Pork Leg With Soy Beans

pork trotters

An absolutely delicious dish cooked by my MIL. I won't even bother to cook this myself because Hub has just joked that my Shanghainese dishes are 'slightly' second rate to his mom's. I tell him if that's so it's because the teacher didn't teach me all her tricks.

You must have heard about the pig trotter-eating trend that started from Japan last year and reached as far as New York, where the beauty conscious are dining on pig trotters in a bid to replenish their aging bodies with collagen.

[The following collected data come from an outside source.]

-- ==== Sys2Proof/Machine/Inflate.lean ====
section
/-! DEFINITION. Raw DEFLATE as R74, R75 and R79 hold a decoder to it, cut into the units of R89. The layout of the DEFLATE
fields themselves is that of RFC 1951 (PRESUMED, log entry 8). -/

namespace Sys2Proof.Machine

/-- Bits of a byte, least significant first. -/
def byteBits (b : Byte) : List Bool := (List.range 8).map (fun i => b.toNat.testBit i)

/-- Bits of bytes in stream order. -/
def streamBits (bs : List Byte) : List Bool := bs.flatMap byteBits

/-- The number of `n` bits, least significant first, and the bits after them. -/
def takeBits : Nat → List Bool → Option (Nat × List Bool)
  | 0, bs => some (0, bs)
  | _ + 1, [] => none
  | n + 1, b :: bs => (takeBits n bs).map (fun r => (b2n b + 2 * r.1, r.2))

/-- What a unit adds to the output: nothing, one byte, or a copy of a length from a distance. -/
inductive IOut where
  | none
  | byte (b : Byte)
  | copy (len dist : Nat)
deriving DecidableEq, Repr

/-- A unit: its bits and its output. -/
structure IUnit where
  bits : List Bool
  out : IOut
deriving DecidableEq, Repr

/-- A code word: length, code (most significant bit first), symbol. -/
structure CodeWord where
  len : Nat
  code : Nat
  sym : Nat
deriving DecidableEq, Repr

/-- Number of symbols of a length. -/
def lenCount (ls : List Nat) (l : Nat) : Nat := (ls.filter (fun x => x == l)).length

/-- The first code of a length (RFC 1951, 3.2.2). -/
def firstCode (ls : List Nat) : Nat → Nat
  | 0 => 0
  | l + 1 => 2 * (firstCode ls l + (if l = 0 then 0 else lenCount ls l))

/-- The code words of code lengths. -/
def codeOf (ls : List Nat) : List CodeWord :=
  (ls.zipIdx.filter (fun e => e.1 != 0)).map (fun e =>
    ⟨e.1, firstCode ls e.1 + lenCount (ls.take e.2) e.1, e.2⟩)

/-- Kraft sum in units of 2⁻¹⁵. -/
def kraft (ls : List Nat) : Nat := (ls.filter (fun l => l != 0)).foldl (fun n l => n + 2 ^ (15 - l)) 0

/-- Neither over-subscribed nor incomplete (R74). -/
def codeFull (ls : List Nat) : Bool := kraft ls == 32768

/-- A distance code R74 admits: full, or exactly one code of length 1. -/
def distFull (ls : List Nat) : Bool := codeFull ls || ls.filter (fun l => l != 0) == [1]

/-- How reading a symbol ends. -/
inductive Sym where
  | ok (sym : Nat) (rest : List Bool)
  | short
  | bad
deriving DecidableEq, Repr

/-- Reads one symbol, `n` bits at most, having read `c` of length `l`. -/
def readSym (t : List CodeWord) : Nat → Nat → Nat → List Bool → Sym
  | 0, _, _, _ => .bad
  | _ + 1, _, _, [] => .short
  | n + 1, l, c, b :: bs =>
    let c' := 2 * c + b2n b
    match t.find? (fun w => w.len == l + 1 && w.code == c') with
    | some w => .ok w.sym bs
    | none => readSym t n (l + 1) c' bs

/-- Lengths of the static literal/length code. -/
def staticLit : List Nat :=
  List.replicate 144 8 ++ List.replicate 112 9 ++ List.replicate 24 7 ++ List.replicate 8 8

/-- Lengths of the static distance code. -/
def staticDist : List Nat := List.replicate 32 5

/-- Base length and extra bits of symbols 257 to 285. -/
def lenTable : List (Nat × Nat) :=
  [(3, 0), (4, 0), (5, 0), (6, 0), (7, 0), (8, 0), (9, 0), (10, 0), (11, 1), (13, 1), (15, 1), (17, 1), (19, 2), (23, 2),
   (27, 2), (31, 2), (35, 3), (43, 3), (51, 3), (59, 3), (67, 4), (83, 4), (99, 4), (115, 4), (131, 5), (163, 5),
   (195, 5), (227, 5), (258, 0)]

/-- Base distance and extra bits of symbols 0 to 29. -/
def distTable : List (Nat × Nat) :=
  [(1, 0), (2, 0), (3, 0), (4, 0), (5, 1), (7, 1), (9, 2), (13, 2), (17, 3), (25, 3), (33, 4), (49, 4), (65, 5), (97, 5),
   (129, 6), (193, 6), (257, 7), (385, 7), (513, 8), (769, 8), (1025, 9), (1537, 9), (2049, 10), (3073, 10), (4097, 11),
   (6145, 11), (8193, 12), (12289, 12), (16385, 13), (24577, 13)]

/-- Order of the code-length code lengths. -/
def clOrder : List Nat := [16, 17, 18, 0, 8, 7, 9, 6, 10, 5, 11, 4, 12, 3, 13, 2, 14, 1, 15]

/-- Where a decoder stands in a DEFLATE stream. -/
inductive IPhase where
  | head
  | align (fin : Bool)
  | stored (fin : Bool) (left : Nat)
  | hlit (fin : Bool)
  | hdist (fin : Bool) (nl : Nat)
  | hclen (fin : Bool) (nl nd : Nat)
  | cl (fin : Bool) (nl nd nc : Nat) (acc : List Nat)
  | lens (fin : Bool) (nl nd : Nat) (t : List CodeWord) (acc : List Nat)
  | syms (fin : Bool) (lt dt : List CodeWord)
  | done
deriving DecidableEq, Repr

/-- One step of a decoder: a unit, a failed check of R79, or too few bits. -/
inductive IStep where
  | unit (rest : List Bool) (out : IOut) (next : IPhase)
  | err (code : Nat)
  | short
deriving DecidableEq, Repr

/-- The phase after a DEFLATE block. -/
def afterBlock (fin : Bool) : IPhase := if fin then .done else .head

/-- A field of `n` bits, judged by `f`. -/
def readField (n : Nat) (bs : List Bool) (f : Nat → List Bool → IStep) : IStep :=
  match takeBits n bs with
  | some (v, r) => f v r
  | none => .short

/-- The phase after the lengths of both codes are known (R74). -/
def startSyms (fin : Bool) (nl nd : Nat) (ls : List Nat) (r : List Bool) : IStep :=
  let l := ls.take nl
  let d := (ls.drop nl).take nd
  if codeFull l && distFull d then .unit r .none (.syms fin (codeOf l) (codeOf d)) else .err 0x05

/-- More code lengths `new` join `acc`. -/
def addLens (fin : Bool) (nl nd : Nat) (t : List CodeWord) (acc new : List Nat) (r : List Bool) : IStep :=
  let a := acc ++ new
  if nl + nd < a.length then .err 0x05
  else if a.length = nl + nd then startSyms fin nl nd a r
  else .unit r .none (.lens fin nl nd t a)

/-- A length or distance symbol with its extra bits. -/
def withExtra (e : Nat × Nat) (bs : List Bool) : Option (Nat × List Bool) :=
  (takeBits e.2 bs).map (fun r => (e.1 + r.1, r.2))

/-- The distance of a match of length `len`. -/
def readDist (fin : Bool) (lt dt : List CodeWord) (len : Nat) (bs : List Bool) : IStep :=
  match readSym dt 15 0 0 bs with
  | .short => .short
  | .bad => .err 0x06
  | .ok s r =>
    match distTable[s]? with
    | none => .err 0x06
    | some e => (match withExtra e r with
      | none => .short
      | some (d, r) => .unit r (.copy len d) (.syms fin lt dt))

/-- One symbol of a DEFLATE block. -/
def readLit (fin : Bool) (lt dt : List CodeWord) (bs : List Bool) : IStep :=
  match readSym lt 15 0 0 bs with
  | .short => .short
  | .bad => .err 0x06
  | .ok s r =>
    if s < 256 then .unit r (.byte (BitVec.ofNat 8 s)) (.syms fin lt dt)
    else if s = 256 then .unit r .none (afterBlock fin)
    else match lenTable[s - 257]? with
      | none => .err 0x06
      | some e => (match withExtra e r with
        | none => .short
        | some (n, r) => readDist fin lt dt n r)

/-- A code-length symbol (RFC 1951, 3.2.7). -/
def readLen (fin : Bool) (nl nd : Nat) (t : List CodeWord) (acc : List Nat) (bs : List Bool) : IStep :=
  match readSym t 7 0 0 bs with
  | .short => .short
  | .bad => .err 0x06
  | .ok s r =>
    if s < 16 then addLens fin nl nd t acc [s] r
    else if s = 16 then
      (match acc.getLast? with
       | none => .err 0x05
       | some p => readField 2 r (fun v r => addLens fin nl nd t acc (List.replicate (3 + v) p) r))
    else if s = 17 then readField 3 r (fun v r => addLens fin nl nd t acc (List.replicate (3 + v) 0) r)
    else readField 7 r (fun v r => addLens fin nl nd t acc (List.replicate (11 + v) 0) r)

/-- Code-length code lengths by symbol. -/
def clLens (acc : List Nat) : List Nat :=
  (List.range 19).map (fun s => match (clOrder.zip acc).find? (fun e => e.1 == s) with | some e => e.2 | none => 0)

/-- One step of a decoder; `used` is the number of bits read so far. -/
def inflStep (ph : IPhase) (used : Nat) (bs : List Bool) : IStep :=
  match ph with
  | .done => .short
  | .head => readField 3 bs (fun v r =>
      let fin := v % 2 == 1
      if v / 2 = 0 then .unit r .none (.align fin)
      else if v / 2 = 1 then .unit r .none (.syms fin (codeOf staticLit) (codeOf staticDist))
      else if v / 2 = 2 then .unit r .none (.hlit fin) else .err 0x04)
  | .align fin =>
    let p := (8 - used % 8) % 8
    readField p bs (fun _ r => readField 32 r (fun v r =>
      let n := v % 65536
      if v / 65536 ≠ 65535 - n then .err 0x04
      else .unit r .none (if n = 0 then afterBlock fin else .stored fin n)))
  | .stored fin n => readField 8 bs (fun v r =>
      .unit r (.byte (BitVec.ofNat 8 v)) (if n ≤ 1 then afterBlock fin else .stored fin (n - 1)))
  | .hlit fin => readField 5 bs (fun v r => if 286 < 257 + v then .err 0x05 else .unit r .none (.hdist fin (257 + v)))
  | .hdist fin nl => readField 5 bs (fun v r => if 30 < 1 + v then .err 0x05 else .unit r .none (.hclen fin nl (1 + v)))
  | .hclen fin nl nd => readField 4 bs (fun v r => .unit r .none (.cl fin nl nd (4 + v) []))
  | .cl fin nl nd nc acc => readField 3 bs (fun v r =>
      let a := acc ++ [v]
      if a.length < nc then .unit r .none (.cl fin nl nd nc a)
      else if codeFull (clLens a) then .unit r .none (.lens fin nl nd (codeOf (clLens a)) []) else .err 0x05)
  | .lens fin nl nd t acc => readLen fin nl nd t acc bs
  | .syms fin lt dt => readLit fin lt dt bs

/-- How decoding a run of bits ends: the stream is complete, a check fails, or the bits run out. -/
inductive IEnd where
  | complete
  | err (code : Nat)
  | short
deriving DecidableEq, Repr

/-- The units of a stream, in order, and how they end; `n` bounds the steps. -/
def inflUnits : Nat → IPhase → Nat → List Bool → List IUnit × IEnd
  | 0, _, _, _ => ([], .short)
  | n + 1, ph, used, bs =>
    if ph = .done then ([], .complete)
    else match inflStep ph used bs with
    | .short => ([], .short)
    | .err c => ([], .err c)
    | .unit r o ph' =>
      let k := bs.length - r.length
      let t := inflUnits n ph' (used + k) r
      (⟨bs.take k, o⟩ :: t.1, t.2)

/-- The units of a payload. -/
def unitsOf (bs : List Byte) : List IUnit × IEnd :=
  let b := streamBits bs
  inflUnits (b.length + 2) .head 0 b

/-- Copies `n` bytes from `d` back, newest first. -/
def copyBack : Nat → Nat → List Byte → List Byte
  | 0, _, rev => rev
  | n + 1, d, rev => copyBack n d (rev.getD (d - 1) 0 :: rev)

/-- A decoder's progress through a block: output newest first, its length, the bits used. -/
structure IProg where
  rev : List Byte
  n : Nat
  used : Nat
deriving DecidableEq, Repr

/-- How a run through units ends: all of them, the output limit, or a failed check. -/
inductive IRun where
  | all
  | full
  | err (code : Nat)
deriving DecidableEq, Repr

/-- Runs units until the output holds `limit` bytes (R91); `orig` is ORIG_LEN (R77), distances are checked under R75. -/
def runUnits (limit orig : Nat) : List IUnit → IProg → IProg × IRun
  | [], p => (p, .all)
  | u :: us, p =>
    if limit ≤ p.n then (p, .full)
    else
      let used := p.used + u.bits.length
      match u.out with
      | .none => runUnits limit orig us { p with used := used }
      | .byte b =>
        if orig ≤ p.n then (p, .err 0x08) else runUnits limit orig us ⟨b :: p.rev, p.n + 1, used⟩
      | .copy len d =>
        if p.n < d then (p, .err 0x07)
        else if orig < p.n + len then (p, .err 0x08)
        else if limit < p.n + len then (⟨copyBack (limit - p.n) d p.rev, limit, used⟩, .full)
        else runUnits limit orig us ⟨copyBack len d p.rev, p.n + len, used⟩

/-- The original data of a complete stream that fills its payload exactly, ending within the last byte with zero bits
after it (R77). -/
def inflate (orig : Nat) (bs : List Byte) : Option (List Byte) :=
  let (us, e) := unitsOf bs
  if e ≠ .complete then none
  else
    let (p, r) := runUnits (orig + 1) orig us ⟨[], 0, 0⟩
    if r == .all && p.n == orig && ceilDiv p.used 8 == bs.length && ((streamBits bs).drop p.used).all (!·) then
      some p.rev.reverse
    else none

end Sys2Proof.Machine
end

The idea is that instead of injecting collagen into their faces, which may result in uneven contours and strange expressions, not forgetting the pain of the needles, eating collagen will naturally put back the glow and plumpness that time and stress have robbed. The Chinese have long known this, and pig skin was something the previous generation left on their pork; it is never discarded and in fact is sought after for the taste and bite. Pig leg in sweet black vinegar (a serious YUM!) is a dish most Chinese moms, MILs and confinement nannies will cook for new mothers, and friends of the new mothers look forward to eating when visiting the new mom and baby, so I'm sure there's something to this tradition. I am in the in-between generation, eating trotters' skin once in a while when it's served but my kids don't touch any pig skin at all, although lately Wey realized that he liked pig trotters for their tendons. I do believe that when we get into middle age, we shouldn't be too skinny or we'll have that weathered taut look. Look at AJ. Okay, she is still hot, but like a hot, tired and aged 40 something and that thin body looks like it's having trouble holding up her head, which is too big, literal and otherwise. What she needs is a good meal of pig trotters.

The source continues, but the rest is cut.